If desired, the linear prediction coefficient (LPC) combination circuitry 116 combines the multiple sets of linear prediction coefficients (LPCs) into a number of sets of linear prediction coefficients (LPCs) wherein the number of sets of linear prediction coefficients (LPCs) is less than the multiple sets of linear prediction coefficients (LPCs), i.e., the linear prediction coefficient (LPC) combination circuitry 116 decreases the number of sets of linear prediction coefficients (LPCs) without reducing strictly to a single set of linear prediction coefficients (LPCs), but merely decreases the number of sets of linear prediction coefficients (LPCs) by a predetermined amount.

FIG. 2 is a system diagram illustrating another embodiment of a speech coding system 200 built in accordance with the present invention. The speech coding system 200 converts an input speech signal 220 into an output speech signal 230. To perform this conversion of the input speech signal 220 to the output speech signal 230, the speech coding system 200 employs a speech codec 210. The speech codec 210 itself contains, among other things, a linear prediction coefficient (LPC) parameter extraction circuitry 214, and a linear prediction coefficient (LPC) combination circuitry 216.

The linear prediction coefficient (LPC) parameter extraction circuitry 214 receives line spectral frequency (LSF) information that is generated from the input speech signal 220. Within the linear prediction coefficient (LPC) parameter extraction circuitry 214, a high frequency speech signal processing circuitry 214a and a low frequency speech signal processing circuitry 214b operate on the speech signal 220 to generate line spectral frequency information to perform various speech coding operations on the input speech signal 220. Line spectral frequency (LSF) extraction is known to those skilled in the art is speech coding, yet the manner of combination performed in accordance with the present invention presents a novel way to generate a single set of linear prediction coefficients (LPCs) more representative of the entire speech signal 220.

Similar the embodiment of the invention illustrated in the FIG. 1 that employs the linear prediction coefficient (LPC) parameter extraction circuitry 114, the linear prediction coefficient (LPC) parameter extraction circuitry 214 of the FIG. 2 is operable to derive two sets of linear prediction coefficient (LPC) parameters from the input speech signal by employing the well known autocorrelation method: two sets of auto-correlation coefficients are generated from the speech signal that has been preprocessed in two different ways (e.g. pre-emphasized filtering with gain in high frequency and original speech signal processing such as high-pass filtering or band pass filtering), then two sets of reflection coefficients (Ki) are generated using the auto-correlation coefficients, then two sets of linear prediction coefficients (LPCs) (ai) are generated using the corresponding reflection coefficients (Ki). The linear prediction coefficient (LPC) combination circuitry 216 combines the two sets of linear prediction coefficient (LPC) parameters into one hybrid linear prediction coefficient (LPC) parameter set by converting first the two set of linear prediction coefficients (LPCs) (ai) into the line spectral frequencies (LSFs), then by performing a hybrid linear combination in line spectral frequency (LSF) domain to generate a single set of line spectral frequency (LSF) parameters, and finally by converting the line spectral frequency (LSF) parameters back to the linear prediction coefficients (LPCs) (ai) to generate the one hybrid linear prediction coefficient (LPC) parameter set.
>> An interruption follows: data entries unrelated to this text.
-- ==== Sys2Proof/Machine/Ops.lean ====
section
/-!
DEFINITION. The named operations that the events share: writes of the live area (R24), raising and clearing an alarm
entry (R160), producing a record (R22, R23), writing the break history (R177), and recomputing the goal record (R73).
-/

namespace Sys2Proof.Machine

/-! ## Live area -/

/-- Write one word of the live area (Table 11-7). -/
def State.live (off : Nat) (w : Word) (s : State) : State := { s with mem := writeWord s.mem (liveBase + off) w }

/-- Write consecutive words of the live area, one item in one event (R24). -/
def State.liveWords (off : Nat) (ws : List Word) (s : State) : State :=
  { s with mem := writeWords s.mem (liveBase + off) ws }

/-- Write a Bool field of the live area. -/
def State.liveBool (off : Nat) (b : Bool) (s : State) : State := s.live off (Word.ofBool b)

/-! ## Alarm entries -/

/-- The four words of an alarm entry (Table 11-8). -/
def AlarmEntry.words (e : AlarmEntry) : List Word :=
  [Word.ofBool e.active ||| (Word.ofCount e.violationStreak <<< 8) ||| (Word.ofCount e.clearStreak <<< 16),
   Word.ofCount e.timesRaised, e.lastChange, Word.ofSigned e.lastValue]

/-- Give entry i a new content; the live area follows whenever a field changes (R159). -/
def State.setAlarm (i : Fin 48) (e : AlarmEntry) (s : State) : State :=
  if s.alarms[i] = e then s
  else ({ s with alarms := s.alarms.set i.val e i.isLt } : State).liveWords (0x200 + 16 * i.val) e.words

/-- The entry with a handed value taken, if a value is handed (R160). -/
def AlarmEntry.withValue (e : AlarmEntry) (v : Option Int) : AlarmEntry := { e with lastValue := v.getD e.lastValue }

/-- Hand a raise of entry i (R160); the first component says whether the hand-off raised the entry. -/
def State.raiseAlarm (i : Fin 48) (v : Option Int) (s : State) : Bool × State :=
  let e := s.alarms[i].withValue v
  if e.active then (false, s.setAlarm i e)
  else
    let e' : AlarmEntry :=
      { e with active := true, timesRaised := min 65535 (e.timesRaised + 1), lastChange := s.link.timeCounter,
               violationStreak := 0, clearStreak := 0 }
    (true, (s.setAlarm i e').setNotice .alarm)

/-- Hand a clear of entry i (R160). -/
def State.clearAlarm (i : Fin 48) (v : Option Int) (s : State) : State :=
  let e := s.alarms[i].withValue v
  if e.active then
    let e' : AlarmEntry :=
      { e with active := false, lastChange := s.link.timeCounter, violationStreak := 0, clearStreak := 0 }
    (s.setAlarm i e').setNotice .alarm
  else s.setAlarm i e

/-! Indices of the alarm table (Figure 9-1). -/

def scanAlarm (c : Fin 9) (kind : Fin 4) : Fin 48 := ⟨4 * c.val + kind.val, by omega⟩
def stdFaultAlarm (c : Fin 8) : Fin 48 := ⟨36 + c.val, by omega⟩
def headTempAlarm : Fin 48 := 44
def edgeLostAlarm : Side → Fin 48
  | .front => 45
  | .back => 46
def linkDownAlarm : Fin 48 := 47

/-! ## Records -/

/-- What the profile unit fills of a record header (R152). -/
structure RecHeader where
  kind : RecKind
  outcome : RecOutcome
  direction : Word
  startTime : Word
  endTime : Word
  front : Word
  back : Word
  nBins : Word
  present : Word
  firstAfterBreak : Bool
  alarmRaised : Word
  deriving DecidableEq, Repr

/-- Words 1 to 15 of a record (Table 11-10). -/
def RecHeader.words (h : RecHeader) (number skipped generation : Word) (recordWords : Nat) : List Word :=
  [h.kind.code, number, skipped, h.outcome.code, h.direction, generation, h.startTime, h.endTime, h.front, h.back,
   h.nBins, h.present, Word.ofBool h.firstAfterBreak, h.alarmRaised, Word.ofCount recordWords]

/-- PRESENT: bit c for channel c (Table 11-10). -/
def presentMask (cs : List Nat) : Word := cs.foldl (fun w c => w ||| BitVec.twoPow 32 c) 0

/-- The word that shows a skipped counter; free beyond 32 bits (log entry 11). -/
def skippedWord (n : Nat) : Word := if n < 2 ^ 32 then Word.ofCount n else Config.skippedBeyond n

/-- The first frame in cyclic order from the pointer whose state word holds FREE (R22). -/
def findFree (m : Mem) (start : Fin 8) : Option (Fin 8) :=
  (channels8.map (fun k => start + k)).find? (fun k => readWord m (frameBase k.val) == freeCode)

/-- Produce a record: it takes the next number and is stored in a FREE frame with READY set last, or is lost and
counted as skipped (R22, R23). It carries the generation of the state; an event produces its records before its apply,
or as `State.edgeCueAfterApply` says (R152). -/
def State.produce (h : RecHeader) (body : List Word) (s : State) : State :=
  let number := s.ex.lastRecord + 1
  match findFree s.mem s.ex.nextFrame with
  | some k =>
    let ws := h.words number (skippedWord s.ex.skipped) s.ex.generation (16 + body.length) ++ body
    let m := writeWord (writeWords s.mem (frameBase k.val + 4) ws) (frameBase k.val) readyCode
    let s1 : State := { s with mem := m, ex := { s.ex with lastRecord := number, skipped := 0, nextFrame := k + 1 } }
    (s1.live 0x028 0).setNotice
      (if h.outcome = .complete ∧ h.alarmRaised = 0 then Notice.record else Notice.recordX)
  | none =>
    let s1 : State := { s with ex := { s.ex with lastRecord := number, skipped := s.ex.skipped + 1 } }
    (s1.live 0x028 (skippedWord s1.ex.skipped)).setNotice .lost

/-! ## The goal record -/

/-- What kind of event recomputes the goal record, as far as R75 distinguishes. -/
inductive GoalEvent where
  | breakRaised | linkRaised | other
  deriving DecidableEq, Repr

/-- The break park demand is raised exactly while BROKEN (Figure 10-2, R76). -/
def State.breakDemand (s : State) : Bool := decide (s.brk.state = .broken)

/-- The link park demand is raised while READY and the link is DOWN (R40, R42, R76). -/
def State.linkDemand (s : State) : Bool := decide (s.ex.life = .ready) && !s.link.up

/-- The goal by the claims, read from the top (R74). -/
def State.claimedGoal (s : State) : Goal :=
  if s.breakDemand || s.linkDemand || s.arb.panelPark then .park
  else match s.ex.reqMode with
    | .stop => .stop
    | .park => if s.std.stdNow then .standardize else .park
    | .home => .home
    | .scan => if s.std.due || s.std.stdNow then .standardize else .scan
    | .hold => if s.std.due || s.std.stdNow then .standardize else .hold

/-- The cause stored with a changed goal record (R75). -/
def goalCauseOf (ev : GoalEvent) (g : Goal) : GoalCause :=
  if g = .standardize then .standardize
  else match ev with
    | .breakRaised => .brk
    | .linkRaised => .link
    | .other => .aborted

/-- The two words of the live effective goal, one item (Table 11-7). -/
def Arbiter.goalWords (a : Arbiter) : List Word :=
  [a.goal.code ||| (Word.ofBool (!a.granted) <<< 4) ||| (a.cause.code <<< 8), Word.ofSigned a.holdPos]

/-- The result of a recompute of the goal record: the state, whether the record changed, and whether the hold position
of a goal that stays HOLD changed. -/
structure Recomputed where
  state : State
  changed : Bool
  posChanged : Bool

/-- Recompute the goal record from the inputs as they stand (R73, R79). The traverse controller takes the handed goal
in a separate operation. -/
def State.recompute (ev : GoalEvent) (s : State) : Recomputed :=
  let g := s.claimedGoal
  let granted := !s.arb.panelInhibit
  let posDiffers := decide (g = .hold ∧ s.ex.holdPos ≠ s.arb.holdPos)
  if g ≠ s.arb.goal ∨ granted ≠ s.arb.granted ∨ posDiffers = true then
    let a : Arbiter := { s.arb with goal := g, holdPos := s.ex.holdPos, granted := granted, cause := goalCauseOf ev g }
    { state := ({ s with arb := a } : State).liveWords 0x03C a.goalWords
      changed := true
      posChanged := posDiffers && decide (s.arb.goal = .hold) }
  else
    { state := if g = .hold then s else { s with arb.holdPos := s.ex.holdPos }, changed := false, posChanged := false }

/-- The standardize due condition (R109). -/
def State.dueCondition (s : State) : Bool :=
  (decide (1 ≤ s.page.stdInterval) && decide (s.page.stdInterval ≤ 255)
      && decide (s.page.stdInterval ≤ s.std.scanCount))
    || channels8.any (fun c => s.std.untried[c])

/-- Recompute the due condition and tell the arbiter of it (R109); the goal record is recomputed by the caller. -/
def State.tellDue (s : State) : State := { s with std.due := s.dueCondition }

/-! ## Break history -/

/-- The address of history entry i (Table 11-9). -/
def historyAddr (i : Fin 32) : Nat := historyBase + 64 * i.val

/-- What work a declaration ended (R177). -/
inductive OpenWork where
  | none | scan | batch
  deriving DecidableEq, Repr

def OpenWork.code : OpenWork → Word
  | .none => 0 | .scan => 1 | .batch => 2

/-- The position counter as a signed number (R45). -/
def State.pos (s : State) : Int := s.trav.position.toInt

/-- Write the history entry of the break standing at the index after the newest, and make it the newest (R177). -/
def State.writeHistory (head : HeadState) (cues : BitVec 4) (pos cuePos : Word) (work : OpenWork) (record : Word)
    (s : State) : State :=
  let i := s.brk.newest + 1
  let ws : List Word :=
    [s.brk.number, s.link.timeCounter, pos, cuePos, head.code, cues.setWidth 32, work.code, record,
     0, 0, 0, 0, 0, 0, 0, 0]
  ({ s with brk.newest := i, mem := writeWords s.mem (historyAddr i) ws } : State).live 0x054 (Word.ofCount i.val)

/-- Add a cue to CUES_AFTER of the newest entry; a cue added twice appears once (R178). -/
def State.addCueAfter (cue : BitVec 4) (s : State) : State :=
  let a := historyAddr s.brk.newest + 32
  { s with mem := writeWord s.mem a (readWord s.mem a ||| cue.setWidth 32) }

/-- Write the time counter to ACK_TIME of the newest entry (R179). -/
def State.writeAckTime (s : State) : State :=
  { s with mem := writeWord s.mem (historyAddr s.brk.newest + 36) s.link.timeCounter }

/-- Write the time counter to RESUME_TIME of the newest entry (R180). -/
def State.writeResumeTime (s : State) : State :=
  { s with mem := writeWord s.mem (historyAddr s.brk.newest + 40) s.link.timeCounter }

/-! Cue bits (Table 11-6, Table 11-9). -/

def cueBitLow : BitVec 4 := 1
def cueBitOpen : BitVec 4 := 2
def cueBitLine : BitVec 4 := 4
def cueBitEdge : BitVec 4 := 8

end Sys2Proof.Machine
end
In this way, the speech signal spectral information for a predetermined or selected low frequency region (e.g. from 60 Hz to 2 kHz) is represented in the linear prediction coefficient (LPC) set that is derived from the speech signal using the low frequency speech signal processing circuitry 214b, while the speech signal spectral information for a predetermined or selected high frequency region (e.g., from 2 kHz to 3.5 kHz) is better represented in the linear prediction coefficient (LPC) set that is derived from the speech signal using the high frequency speech signal processing circuitry 214a. The line spectral frequencies (LSFs) are used to perform linear combination as combination using line spectral frequencies (LSFs) can be more stable than performing a straightforward linear combination of the linear prediction coefficients (LPCs) in certain embodiments of the invention. Alternatively, the linear prediction coefficients (LPCs) can be linearly combined directly, but the intervening use of the line spectral frequencies (LSFs) to perform the linear combination of the linear prediction coefficients (LPCs) is operable without departing from the scope and spirit of the invention.
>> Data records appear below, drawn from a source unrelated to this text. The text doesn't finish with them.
/-! ## The traverse controller -/

/-- The motion of each head state and the target duty it gives (R50, R51): 0 against DRV_DIR; HOME_DUTY in HOMING before
the front switch; toward a stop point 0 at or beyond it, CREEP_DUTY within SLOW_ZONE of it and the state's cruise figure
before, for HOMING after the switch (to 0), OUTBOUND (to B_TURN), INBOUND (to F_TURN), MOVING_TO_HOLD (to the hold
position) and RETURNING (to 0); a nonzero target is raised to MIN_DUTY; in STOPPING and in the states at rest 0. RETURNING
and MOVING_TO_HOLD fix their direction at entry, toward the stop point. An arrival is due with D at 0 and the stillness
count at 5, at or beyond the stop point in its direction or in STOPPING (R53). One expiry of the drive interval with
neither a stall nor an arrival due after it (R49, R52, R53, R66; the stall time judges the D before this expiry's ramp
step, which is log entry 10): D has moved toward the target by at most RAMP; the
direction changes only to the motion's and only with D at 0; the interval restarts; nothing but the drive changes. -/
def Obligations.DriveInterval : Prop :=
  (∀ s : State,
    let p := s.page
    let raised := fun t : Nat => if t = 0 then 0 else max t p.minDuty
    let left := fun (want : Dir) (stop : Int) => if want = .out then stop - s.pos else s.pos - stop
    let moves := fun (want : Dir) (stop : Int) (cruise : Nat) =>
      s.motion.dir = want ∧
      s.targetDuty.1 = (if s.trav.dir ≠ want then 0 else if left want stop ≤ 0 then 0
        else if left want stop ≤ p.slowZone then raised p.creepDuty else raised cruise) ∧
      (s.arrivalDue s.targetDuty.2 = true ↔
        s.trav.dir = want ∧ left want stop ≤ 0 ∧ s.trav.duty = 0 ∧ 5 ≤ s.trav.stillness)
    (s.trav.head = .homing → s.trav.homed = false → s.motion.dir = .inn ∧
      s.targetDuty.1 = (if s.trav.dir = .inn then raised p.homeDuty else 0) ∧ s.arrivalDue s.targetDuty.2 = false) ∧
    (s.trav.head = .homing → s.trav.homed = true → moves .out 0 p.homeDuty) ∧
    (s.trav.head = .outbound → moves .out p.bTurn p.cruiseDuty) ∧
    (s.trav.head = .inbound → moves .inn p.fTurn p.cruiseDuty) ∧
    (s.trav.head = .movingToHold → moves s.trav.motionDir s.ex.holdPos p.cruiseDuty) ∧
    (s.trav.head = .returning → moves s.trav.motionDir 0 p.returnDuty) ∧
    (s.trav.head = .stopping → s.motion.dir = s.trav.dir ∧ s.targetDuty.1 = 0 ∧
      (s.arrivalDue s.targetDuty.2 = true ↔ s.trav.duty = 0 ∧ 5 ≤ s.trav.stillness)) ∧
    (s.trav.head.atRest = true → s.motion.dir = s.trav.dir ∧ s.targetDuty.1 = 0 ∧
      s.arrivalDue s.targetDuty.2 = false) ∧
    (let toward := fun stop : Int => if s.pos < stop then Dir.out else if stop < s.pos then .inn else s.trav.dir
     s.enterReturning.trav.motionDir = toward 0 ∧ s.enterReturning.trav.head = .returning ∧
     s.enterMovingToHold.trav.motionDir = toward s.ex.holdPos ∧ s.enterMovingToHold.trav.head = .movingToHold)) ∧
  (∀ s : State, s.Sound → s.ex.life = .ready → s.driveStep.stallDue = false →
    s.driveStep.arrivalDue s.targetDuty.2 = false →
    Completes .driveIntervalExpiry s (fun t =>
      (s.trav.duty < s.targetDuty.1 → t.trav.duty = min (s.trav.duty + s.page.ramp) s.targetDuty.1) ∧
      (s.targetDuty.1 ≤ s.trav.duty → t.trav.duty = max (s.trav.duty - s.page.ramp) s.targetDuty.1) ∧
      t.trav.dir = (if t.trav.duty = 0 then s.motion.dir else s.trav.dir) ∧
      t.trav.driveTimer = some 1000 ∧
      t.trav.stillness = (if s.trav.position = s.trav.prevPosition then min 255 (s.trav.stillness + 1) else 0) ∧
      t.trav.stallTime = (if s.trav.duty ≠ 0 ∧ s.page.minDuty ≤ s.trav.duty ∧ s.trav.position = s.trav.prevPosition
        then s.trav.stallTime + 1 else 0) ∧
      t.trav.prevPosition = s.trav.position ∧
      t = { s with trav := { s.trav with
              duty := t.trav.duty, dir := t.trav.dir, driveTimer := t.trav.driveTimer, stillness := t.trav.stillness
              stallTime := t.trav.stallTime, prevPosition := t.trav.prevPosition } }))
In the specific embodiment shown by the speech coding system 200 in the FIG. 2, the input speech signal 220 is partitioned, from certain perspectives, into a high frequency component and a low frequency component. This partition is achieved using the high frequency speech signal processing circuitry 214a and the low frequency speech signal processing circuitry 214b. To perform the partition of the input speech signal 220 into a high frequency component and a low frequency component, a low pass tilted filter and a high pass tilted filter are used to perform filtering on the input speech signal 220. That is to say, the low pass tilted filter and the high pass tilted filter are not per se a low pass filter of a high pass filter, but a modified low pass filter and a modified high pass filter where the rejection band spectrum is not entirely cut off, but rather attenuated by a predetermined amount which itself may be a function of frequency. For example, a low pass tilted filter may have a predetermined attenuation of a certain dB value below its "cutoff" frequency, but the frequencies below that traditional "cutoff" frequency are only attenuated, and not cut off completely. This way of partitioning the input speech signal 220 into a high frequency component and a low frequency component is amenable within the present invention.

Each of the high frequency component and a low frequency component of the input speech signal 220 is treated independently during speech coding of the input speech signal 220 and then a final combination is performed to perform speech coding on the speech signal 220. If desired, the high frequency component of the input speech signal 220 is further partitioned into a number of components, and the low frequency component of the speech signal segment 220 is further partitioned into a number of components. In this embodiment, the high frequency speech signal processing circuitry 214a operates on the high frequency component of the input speech signal 220, and the low frequency speech signal processing circuitry 214b operates on the low frequency component of the input speech signal 220.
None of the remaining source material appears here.